-- ==== Sys2Proof/Machine/Arbiter.lean ====
section
/-! DEFINITION. How every arbiter decides a grant (spec/14_arbitration_and_isolation.md R394 to R400). -/
namespace Sys2Proof.Machine

/-- The instances of a class (R394). -/
def arbInstances (cls : Nat) : Nat := ([384, 32, 48, 34, 19, 17408, 2048, 2048][cls]?).getD 0
/-- The requesters of an instance (R394). -/
def arbRequesters (cls inst : Nat) : Nat :=
  match cls with
  | 0 => 53 | 1 => 65 | 2 => 24 | 3 => 18 | 4 => if inst = 18 then 7 else 5 | 5 => 8 | _ => 17

/-- The requesters whose counter stands at the limit: those that held a trump first, in their order, then the others
in ascending index (R397, R398). -/
def arbTrumps (limit n : Nat) (waits : Tab Nat) (held : List Nat) : List Nat :=
  let at' (r : Nat) : Bool := decide (limit ≤ Tab.getD waits r 0)
  held.filter at' ++ (List.range n).filter fun r => at' r && !held.contains r

/-- The first eligible requester at or after the pointer, with wrap (R397 rule 2). -/
def arbRotate (n pointer : Nat) (eligible : List Nat) : Option Nat :=
  ((List.range n).map fun i => (pointer + i) % n).find? eligible.contains

/-- The wait counters after a decision: an eligible loser rises, the winner is set to 0 (R396). -/
def arbRaise (limit win : Nat) : List Nat → Tab Nat → Tab Nat
  | [], w => Tab.set 0 w win 0
  | r :: rs, w => arbRaise limit win rs (if r = win then w else Tab.set 0 w r (min limit (Tab.getD w r 0 + 1)))

/-- One decision among `n` requesters: `asserting` have a request, `eligible` meet the class's conditions (R395 to
R399). The winner, if any, and the arbiter afterwards. -/
def Arb.decide (limit n : Nat) (asserting eligible : List Nat) (a : Arb) : Option Nat × Arb :=
  if a.frozen || a.fwHold then (none, a) else
  let eligible := eligible.filter fun r => asserting.contains r && r < n
  let w := Tab.keep a.waits fun r _ => asserting.contains r
  let trumps := arbTrumps limit n w a.trumps
  let byTrump := trumps.find? eligible.contains
  match byTrump.orElse fun _ => arbRotate n a.pointer eligible with
  | none => (none, { a with waits := w, trumps := trumps })
  | some r =>
    let w' := arbRaise limit r eligible w
    (some r, { a with waits := w'
                      trumps := arbTrumps limit n w' (trumps.filter (· ≠ r))
                      pointer := if byTrump.isSome then a.pointer else (r + 1) % n
                      lastWinner := r
                      grants := wrapAdd 32 a.grants 1
                      trumpCount := wrapAdd 32 a.trumpCount (b2n byTrump.isSome)
                      maxWait := max a.maxWait ((w'.map Prod.snd).foldl max 0) })

/-- The key of an arbiter instance. -/
def arbKey (cls inst : Nat) : Nat := cls * 2 ^ 16 + inst
/-- One decision of an instance; a router lookup whose table RT_FREEZE names makes none (R299). -/
def State.arbDecide (s : State) (cls inst : Nat) (asserting eligible : List Nat) : Option Nat × State :=
  if cls = 4 && bit (s.reg .rtFreeze 0) inst then (none, s) else
  let d := (s.arb (arbKey cls inst)).decide (s.reg .arbTrumpLimit 0) (arbRequesters cls inst) asserting eligible
  (d.1, s.onArb (arbKey cls inst) fun _ => d.2)

/-- The losers of a grant of a scratch bank, a cluster-store bank or a scorecard lane stall for one cycle each, which their tile
or cluster counts (R128, R159, R160). -/
def State.stalls (s : State) (cls inst n : Nat) : State :=
  match cls with
  | 5 => s.onTile (17 * (inst / 544) + inst % 544 / 32) fun x => { x with scrConflict := wrapAdd 32 x.scrConflict n }
  | 6 => s.onClu (inst / 64) fun c => { c with csConflict := wrapAdd 32 c.csConflict n }
  | 7 => s.onClu (inst / 64) fun c => { c with scConflict := wrapAdd 32 c.scConflict n }
  | _ => s
/-- The requesters that lose a grant to `win` (R128, R396). -/
def arbLosers (n win : Nat) (asserting eligible : List Nat) : List Nat :=
  (List.range n).filter fun r => asserting.contains r && eligible.contains r && r != win
/-- ARBITER_GRANT: an arbiter decides its next grant and its losers stall (R128, R395 to R397); an instance absent from R394
does not exist. -/
def execArbiterGrant (cls : Fin 8) (inst : BitVec 16) (asserting eligible : List Nat) (s : State) :
    Host.Outcome State Fault Refusal :=
  if inst.toNat < arbInstances cls then
    match s.arbDecide cls inst.toNat asserting eligible with
    | (none, s) => .next s
    | (some w, s) => .next (s.stalls cls inst.toNat (arbLosers (arbRequesters cls inst.toNat) w asserting eligible).length)
  else .fault .absentArbiter

/-- Freeze or release an arbiter on firmware's behalf (R400). -/
def State.fwHold (s : State) (key : Nat) (v : Bool) : State := s.onArb key fun a => { a with fwHold := v }

end Sys2Proof.Machine
end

Exercise directions
When a line of the records includes "arbRotate", that line belongs in the answer.

Written solution
def arbRotate (n pointer : Nat) (eligible : List Nat) : Option Nat :=
  match byTrump.orElse fun _ => arbRotate n a.pointer eligible with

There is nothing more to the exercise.